/-! ## Reset and the tick (2.2) -/

/-- 10_state.md R23: the state the interface calls reset is `applyReset` with the default FONT. -/
theorem test_reset_is_applyReset :
    State.reset = State.reset.applyReset ⟨fontBytes.toArray, rfl⟩ Config.seed := by rfl

/-- 20_memory.md R32: the font is at 0x1B0..0x1FF (vM21 lists its first bytes). -/
theorem test_font_bytes :
    (List.range 6).map (fun j => Mem.read State.reset.mem (0x1B0 + j)) = [0xF0#8, 0x90#8, 0x90#8, 0x90#8, 0xF0#8, 0x20#8] ∧
      Mem.read State.reset.mem 0x1FF = 0x80#8 ∧ Mem.read State.reset.mem 0x200 = 0x00#8 := by decide

/-- vT1. -/
theorem test_sentinel_keeps_timers :
    let t := after { base 0x0000 0x0000#16 with dt := 0x05#8, st := 0x05#8 }
    t.result = .ok ∧ t.pc = 0x200#12 ∧ t.dt = 0x05#8 ∧ t.st = 0x05#8 := by decide

/-- vT3. -/
theorem test_invalid_opcode :
    (after (base 0x0001 0x0000#16)).Raised .invalidInstruction 0x200#12 0x0001#16 := by decide

/-- 60_exceptions.md R130: the five codes. -/
theorem test_error_codes :
    ErrorKind.invalidInstruction.code = 1#3 ∧ ErrorKind.stackOverflow.code = 2#3 ∧ ErrorKind.stackUnderflow.code = 3#3 ∧
      ErrorKind.invalidKey.code = 4#3 ∧ (ErrorKind.addressOutOfRange 0x10FE).code = 5#3 := by decide

/-- vT4. -/
theorem test_error_is_latched :
    (after (after (base 0x0001 0x0000#16))).Raised .invalidInstruction 0x200#12 0x0001#16 := by decide

/-- vT5: the value 0x1000 is the address of the missing byte, and the opcode is reported as 0 (60_exceptions.md R130). -/
theorem test_fetch_past_top :
    (after (withBytes { State.reset with pc := 0xFFF#12, keyFeed := [0x0000#16] } 0xFFF [0x60#8])).Raised
      (.addressOutOfRange 0x1000) 0xFFF#12 0x0000#16 := by decide

/-- vT6. -/
theorem test_advance_past_top :
    (after (withBytes { State.reset with pc := 0xFFE#12, keyFeed := [0x0000#16] } 0xFFE [0x60#8, 0x00#8])).Raised
      (.addressOutOfRange 0x1000) 0xFFE#12 0x6000#16 := by decide

/-- vT12. -/
theorem test_key_then_sentinel :
    let t := after { State.reset with waitForKey := some 0x3#4, dt := 0x09#8, pc := 0x202#12, keyFeed := [0x8000#16] }
    t.result = .ok ∧ t.reg 0x3#4 = 0x0F#8 ∧ t.waitForKey = none ∧ t.pc = 0x202#12 ∧ t.dt = 0x09#8 := by decide

/-- vT13. -/
theorem test_wait_without_key :
    let t := after { State.reset with waitForKey := some 0x3#4, pc := 0xFFF#12, keyFeed := [0x0000#16] }
    t.result = .ok ∧ t.waitForKey = some 0x3#4 ∧ t.pc = 0xFFF#12 := by decide

/-! ## Control transfer (2.3) -/

/-- vT9: a jump to itself, one timer step. -/
theorem test_jp :
    let t := after { base 0x1200 0x0000#16 with dt := 0x03#8, st := 0x01#8 }
    t.result = .ok ∧ t.pc = 0x200#12 ∧ t.dt = 0x02#8 ∧ t.st = 0x00#8 ∧ t.soundActive = false := by decide

/-- vC3. -/
theorem test_call :
    let t := done (.call 0xABC#12) { State.reset with pc := 0x300#12, sp := 3 }
    t.result = .ok ∧ t.stack[3] = 0x302#12 ∧ t.sp = 4 ∧ t.pc = 0xABC#12 := by decide

/-- vC4, vC5, vC6: the full stack is found first. -/
theorem test_call_errors :
    (done (.call 0xABC#12) { State.reset with sp := 16 }).Raised .stackOverflow 0x200#12 0x2ABC#16 ∧
      (done (.call 0xABC#12) { State.reset with pc := 0xFFE#12 }).Raised
        (.addressOutOfRange 0x1000) 0xFFE#12 0x2ABC#16 ∧
      (done (.call 0xABC#12) { State.reset with pc := 0xFFE#12, sp := 16 }).Raised
        .stackOverflow 0xFFE#12 0x2ABC#16 := by decide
* * * * *
### How to complete this task:
Transcribe the listing. Every line must match exactly.

### Response:
/-! ## Reset and the tick (2.2) -/

/-- 10_state.md R23: the state the interface calls reset is `applyReset` with the default FONT. -/
theorem test_reset_is_applyReset :
    State.reset = State.reset.applyReset ⟨fontBytes.toArray, rfl⟩ Config.seed := by rfl

/-- 20_memory.md R32: the font is at 0x1B0..0x1FF (vM21 lists its first bytes). -/
theorem test_font_bytes :
    (List.range 6).map (fun j => Mem.read State.reset.mem (0x1B0 + j)) = [0xF0#8, 0x90#8, 0x90#8, 0x90#8, 0xF0#8, 0x20#8] ∧
      Mem.read State.reset.mem 0x1FF = 0x80#8 ∧ Mem.read State.reset.mem 0x200 = 0x00#8 := by decide

/-- vT1. -/
theorem test_sentinel_keeps_timers :
    let t := after { base 0x0000 0x0000#16 with dt := 0x05#8, st := 0x05#8 }
    t.result = .ok ∧ t.pc = 0x200#12 ∧ t.dt = 0x05#8 ∧ t.st = 0x05#8 := by decide

/-- vT3. -/
theorem test_invalid_opcode :
    (after (base 0x0001 0x0000#16)).Raised .invalidInstruction 0x200#12 0x0001#16 := by decide

/-- 60_exceptions.md R130: the five codes. -/
theorem test_error_codes :
    ErrorKind.invalidInstruction.code = 1#3 ∧ ErrorKind.stackOverflow.code = 2#3 ∧ ErrorKind.stackUnderflow.code = 3#3 ∧
      ErrorKind.invalidKey.code = 4#3 ∧ (ErrorKind.addressOutOfRange 0x10FE).code = 5#3 := by decide

/-- vT4. -/
theorem test_error_is_latched :
    (after (after (base 0x0001 0x0000#16))).Raised .invalidInstruction 0x200#12 0x0001#16 := by decide

/-- vT5: the value 0x1000 is the address of the missing byte, and the opcode is reported as 0 (60_exceptions.md R130). -/
theorem test_fetch_past_top :
    (after (withBytes { State.reset with pc := 0xFFF#12, keyFeed := [0x0000#16] } 0xFFF [0x60#8])).Raised
      (.addressOutOfRange 0x1000) 0xFFF#12 0x0000#16 := by decide

/-- vT6. -/
theorem test_advance_past_top :
    (after (withBytes { State.reset with pc := 0xFFE#12, keyFeed := [0x0000#16] } 0xFFE [0x60#8, 0x00#8])).Raised
      (.addressOutOfRange 0x1000) 0xFFE#12 0x6000#16 := by decide

/-- vT12. -/
theorem test_key_then_sentinel :
    let t := after { State.reset with waitForKey := some 0x3#4, dt := 0x09#8, pc := 0x202#12, keyFeed := [0x8000#16] }
    t.result = .ok ∧ t.reg 0x3#4 = 0x0F#8 ∧ t.waitForKey = none ∧ t.pc = 0x202#12 ∧ t.dt = 0x09#8 := by decide

/-- vT13. -/
theorem test_wait_without_key :
    let t := after { State.reset with waitForKey := some 0x3#4, pc := 0xFFF#12, keyFeed := [0x0000#16] }
    t.result = .ok ∧ t.waitForKey = some 0x3#4 ∧ t.pc = 0xFFF#12 := by decide

/-! ## Control transfer (2.3) -/

/-- vT9: a jump to itself, one timer step. -/
theorem test_jp :
    let t := after { base 0x1200 0x0000#16 with dt := 0x03#8, st := 0x01#8 }
    t.result = .ok ∧ t.pc = 0x200#12 ∧ t.dt = 0x02#8 ∧ t.st = 0x00#8 ∧ t.soundActive = false := by decide

/-- vC3. -/
theorem test_call :
    let t := done (.call 0xABC#12) { State.reset with pc := 0x300#12, sp := 3 }
    t.result = .ok ∧ t.stack[3] = 0x302#12 ∧ t.sp = 4 ∧ t.pc = 0xABC#12 := by decide

/-- vC4, vC5, vC6: the full stack is found first. -/
theorem test_call_errors :
    (done (.call 0xABC#12) { State.reset with sp := 16 }).Raised .stackOverflow 0x200#12 0x2ABC#16 ∧
      (done (.call 0xABC#12) { State.reset with pc := 0xFFE#12 }).Raised
        (.addressOutOfRange 0x1000) 0xFFE#12 0x2ABC#16 ∧
      (done (.call 0xABC#12) { State.reset with pc := 0xFFE#12, sp := 16 }).Raised
        .stackOverflow 0xFFE#12 0x2ABC#16 := by decide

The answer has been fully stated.